И забарабанил кулаком в оконную раму.
– Не так могуче, потише бы, – сказал один из приехавших, разминая ноги.
– Есть, товарищ Волощак! – ответил бородатый и вовсе перестал стучать.
С передних саней слезли рослый, полный мужчина в бекеше и сухорукий: граната засунута за армейский ремень, подпоясавший полушубок, здоровой рукой он охлестывал себя, как веником в бане, – согревался; со вторых саней слезла охрана, и все разминали затекшие ноги, охлопывались, закуривали. Сухорукий сказал:
– Товарищ Волощак, моих не желаете?
– Трофейные сигареты дрянь, – сказал Волощак. – Но за неимением… К тому же чужие вкусней. Подымим, покамест хозяева впустят…. Товарищ Подгорельский, закуривайте!
– Благодарю, но у меня свои, – сказал рослый в бекеше и щелкнул крышкой портсигара.
… Скворцову сквозь сон услыхалось: стучат. И сперва, со сна же, почудилось: топоры работают. Но стук был иной, грубо-настойчивый, дребезжащий. Заворочались Емельянов и Роман Стецко. За перегородкой раскряхтелась хозяйка, подала голос:
– Ай ломится кто?
Скворцов сказал:
– Отворю.
Откинул дверной крючок. Всмотрелся в стоявших у крыльца. Воскликнул:
– Ты, Геннадий? Товарищ Волощак, Иосиф Герасимович, вы?

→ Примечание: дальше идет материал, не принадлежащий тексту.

/-- An address fault counts in NOC.AFLT_COUNT and changes no other register (R45). -/
theorem rr_refuse_unmapped (s : State) (r : Requester) (a k : Nat) :
    rr (refuse s r a .unmapped) k = if k = Reg.nocAfltCount then satAdd32 (rr s k) 1 else rr s k := by
  rw [refuse, addressFault, rr_raise]
  split
  · next h => subst h; exact rr_addR_self ..
  · next h => exact rr_addR_ne _ _ h

/-- The event of an address fault (R45). -/
def faultEvent (s : State) (r : Requester) (a : Nat) : Event :=
  ⟨4, reqSrc r, reqPart s r, s.clk.tick, .dataError, [1, a, b2n (isRouter r)]⟩

theorem refuse_unmapped_events (s : State) (r : Requester) (a : Nat) :
    (refuse s r a .unmapped).events = s.events ++ [faultEvent s r a] := by
  rw [refuse, addressFault, raise_events]; rfl

/-- `s` after `r`'s write of the register at `off` met the verdict `v`, which is no pass. -/
def turnedAway (s : State) (r : Requester) (off : Nat) (v : Verdict) : State :=
  answer (deferStore (refuse (atReg s r off) r (ctlBase + off) v) r (ctlBase + off) v) (verdictStatus v) [] []

theorem withReg_of_refused {s : State} {r : Requester} {off : Nat} {v : Verdict} (f : State → State) (hr : inReset s = false)
    (ht : storeTurn s r (ctlBase + off) = true) (hv : regCheck s r off true = v) (hne : v ≠ .ok) :
    withReg s r off f = turnedAway s r off v := by
  cases v with
  | ok => exact absurd rfl hne
  | _ => simp [withReg, hr, ht, hv, turnedAway, atReg]

@[simp] theorem turnedAway_resp (s : State) (r : Requester) (off : Nat) (v : Verdict) :
    (turnedAway s r off v).resp = ⟨verdictStatus v, [], []⟩ := rfl

@[simp] theorem turnedAway_mem (s : State) (r : Requester) (off : Nat) (v : Verdict) : (turnedAway s r off v).mem = s.mem := by
  simp [turnedAway]

@[simp] theorem turnedAway_rtes (s : State) (r : Requester) (off : Nat) (v : Verdict) : (turnedAway s r off v).rtes = s.rtes := by
  simp [turnedAway]

@[simp] theorem turnedAway_mcs (s : State) (r : Requester) (off : Nat) (v : Verdict) : (turnedAway s r off v).mcs = s.mcs := by
  simp [turnedAway]

theorem rr_turnedAway_unmapped (s : State) (r : Requester) (off k : Nat) :
    rr (turnedAway s r off .unmapped) k = if k = Reg.nocAfltCount then satAdd32 (rr s k) 1 else rr s k := by
  rw [turnedAway, rr_answer, rr_deferStore, rr_refuse_unmapped, rr_atReg]

theorem faultEvent_mem_turnedAway (s : State) (r : Requester) (off : Nat) :
    faultEvent (atReg s r off) r (ctlBase + off) ∈ (turnedAway s r off .unmapped).events := by
  rw [turnedAway, answer_events, deferStore_events, refuse_unmapped_events]
  exact List.mem_append_right _ List.mem_cons_self

/-- The refusal of a core's write comes back to it as a deferred exception, 2 ADDRESS or 3 WORLD (R122). -/
theorem deferred_turnedAway (s : State) (n : Fin 256) (off : Nat) (v : Verdict) :
    (coreOf (turnedAway s (.core n) off v) n).deferred =
      (coreOf s n).deferred ++ [(if v = .unmapped then 2 else 3, ctlBase + off)] := by
  have h := deferred_deferStore (refuse (atReg s (.core n) off) (.core n) (ctlBase + off) v) n (ctlBase + off) v
  rwa [coreOf_refuse, deferred_atReg] at h

/-! ## REGISTER_WRITE -/

/-- A write that reaches a register without a condition of its own has the register's effect. -/
theorem writeReg_of_reaches {s : State} {r : Requester} {off : Nat} (v : W32) (h : Reaches s r off) (hne : off ≠ Reg.trcStopCtl) :
    writeReg s r off v = written (regPut (atReg s r off) r off v) := by
  rw [writeReg, withRegIf, if_pos (by simp [writeOk, hne]), withReg_eq h]

theorem writeReg_of_refused {s : State} {r : Requester} {off : Nat} (v : W32) {w : Verdict} (hr : inReset s = false)
    (ht : storeTurn s r (ctlBase + off) = true) (hw : regCheck s r off true = w) (hne : w ≠ .ok) :
    writeReg s r off v = turnedAway s r off w := by
  rw [writeReg, withRegIf, if_pos (by simp [hw, hne]), withReg_of_refused _ hr ht hw hne]

/-- Settles O22: the fields of a register share no bit, so a plain write acts on each bit by the code of the one field that holds
it; a register write is performed, or turned away with the effects of its verdict alone. -/
theorem registerWrite : Obligations.RegisterWrite := by
  unfold Obligations.RegisterWrite
  refine ⟨fun s off v => ⟨plainPut_eq s off v, fun o h => rr_plainPut_ne s v h, fun row hrow => ⟨?_, ?_⟩⟩,
    fun s r off v => ⟨rfl, fun h hne => writeReg_of_reaches v h hne, ?_, ?_⟩⟩
  · intro f hf i hlo hhi
    rw [getLsbD_plainPut s v hrow hf hlo hhi]
    cases f.acc <;> rfl
  · exact fun i hout => getLsbD_plainPut_reserved s v hrow hout
  · intro hreset hturn hcheck
    rw [writeReg_of_refused v hreset hturn hcheck (by decide)]
    refine ⟨turnedAway_resp .., turnedAway_mem .., rr_turnedAway_unmapped s r _,
      ⟨_, faultEvent_mem_turnedAway s r _, rfl, rfl, rfl⟩, ?_⟩
    rintro n rfl
    exact deferred_turnedAway s n _ _
  · intro d hreset hturn hcheck
    rw [writeReg_of_refused v hreset hturn hcheck (by simp)]
    refine ⟨turnedAway_resp .., turnedAway_mem .., turnedAway_rtes .., turnedAway_mcs .., ?_⟩
    rintro n rfl
    exact deferred_turnedAway s n _ _

end Sys2Proof.Machine
end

– Я, товарищ командир, – сказал сухорукий.
– Я, Игорь Петрович, – сказал Волощак, и оба шагнули навстречу Скворцову. Шагнул и полный в бекеше, сказал то ль шутя, то ль ворчливо:
– Поздно спите. На войне не положено.
Волощак сказал:
– Товарищ Скворцов! Познакомьтесь: представитель Центра – полковник Подгорельский.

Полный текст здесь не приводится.